How many of you agree that our kids should be taught about finances? How many of you think that if you were taught some financial basics early on, that you would be a retirement rock star by now!? Maybe starting really young is the only way to teach the next generation how to retire comfortably!?

This news really brightened my day, and was followed by having lunch with a dear friend, who is also a client, who told me that her 20 year old son had a question about a retirement savings plan at his job! Even though he’s not my son, I was still SUCH A PROUD MOM at that moment! WOW! How amazing that at just 20 years old, this young man was already thinking about his future and his retirement!

WAY TO GO to my friend Bobbie! You are teaching your son some AMAZING lessons today that he cared enough to enroll in a retirement plan and to start contributing so early, instead of throwing that money away on meaningless stuff.

I mean think about this; many people don’t even start thinking about their retirement planning until they reach their 50’s! But by the time this young man will be in his 50’s, he might already be retired altogether!

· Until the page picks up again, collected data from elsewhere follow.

-- ==== Sys2Proof/Tests/Slice0.lean ====
section
/-!
SUPPORT. Tests. Each expected value comes from the spec: the example or the rule its comment names. Then, for each
obligation with hypotheses, a theorem `witness_<its name>`: concrete states and operands that meet the hypotheses of
each of its clauses.
-/

set_option Elab.async false

namespace Sys2Proof.Tests

open Sys2Proof.Machine

/-! ### Small states -/

/-- The state a step answers. -/
def after (c : Instr) (s : State) : State :=
  match exec c s with
  | .next t => t
  | _ => State.reset

/-- After a link reset, with LINK_ENABLE clear. -/
def ready : State := { State.reset with link := idleLink }

/-- After a link reset, with LINK_ENABLE set. -/
def enabled : State := { ready with host := { ready.host with linkEnable := true } }

/-- A state with a slot record. -/
def put (s : State) (n : SlotNo) (x : Exchange) : State := { s with slots := s.slots.set n (some x) }

/-- A state with one argument register set. -/
def arg (s : State) (i : Fin 4) (w : Word) : State := { s with host := { s.host with args := s.host.args.set i w } }

/-- A slot record of station 3 with pages from page 0 on. -/
def job (op : Op) (count doneCount : Nat) (pages : List Page) (st : SlotState) : Exchange where
  op := op
  station := 2
  urgent := false
  unitAddress := 0x01020304
  count := count
  doneCount := doneCount
  busyCount := 0
  chain := pages
  params := if op = Op.control then [0, 0, 0, 0, 0, 0, 0, 0] else []
  st := st

/-- A connection of slot 0 in a phase. -/
def conn (phase : Phase) : Connection where
  slot := 0
  phase := phase
  base := 0
  oldest := 0
  nextSend := 0
  nextExpected := 0
  burst := 3
  stationCredit := some 3
  dataEnded := false
  progress := 0
  abortSent := phase == .abortSent
  retryLimit := 3
  resumed := false
  discarding := false

/-- Slot 0 in an exchange with station 3, which holds the turn. -/
def exchanging (x : Exchange) (c : Connection) : State :=
  { put ready 0 x with
    link := { op := .exchange c, turn := .station 2, replyTimer := some 64, sending := none, lateOpen := false } }

/-- Slot 0 waits for its station in a phase with a retry count and a pending status. -/
def waiting (op : Op) (phase : Phase) (retry : Nat) (p : Option Fatal) : State :=
  exchanging (job op 300 0 [] (.connected 0 retry p)) (conn phase)

/-- A WRITE of 300 bytes with its chain, waiting for its station. -/
def writing (doneCount : Nat) (phase : Phase) : State :=
  exchanging (job .write 300 doneCount [0, 1, 2, 3, 4] (.connected 0 0 none)) (conn phase)

/-- An abort visit to station 3 for slot 0, its ABORT sent. -/
def visiting (retry : Nat) : State :=
  { put ready 0 (job .read 300 0 [] (.aborting 0 .aborted (some retry))) with
    link := { op := .abortVisit 0 3, turn := .station 2, replyTimer := some 64, sending := none, lateOpen := false } }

So if you have children, here’s one of the best things you can do for them: start talking to them about money, and the importance of planning for their retirement EARLY. Or even simpler yet, at least talk to them about budgeting – it can be as simple as suggesting that they keep a log in a notebook of how they spend their money, and where. A $1.50 for a soda here, a $12 movie ticket there, a $1 pack of chewing gum – you get the picture. But as simple as it sounds, if you just get your kids to be more in touch with their financial decisions, as simple as those decisions might be at this point in their life, what you’ll do is help them build good HABITS. And these habits will stick with them as they grow up into responsible adults. (Oh, and if you’re thinking “Oh, I don’t really want to worry about it for now…,” just ask yourself how much money you’ll save in the future if they grow up to be financially responsible and won’t come to borrow money from you when they grow up! I hope a giant light bulb is going off in your head right now!)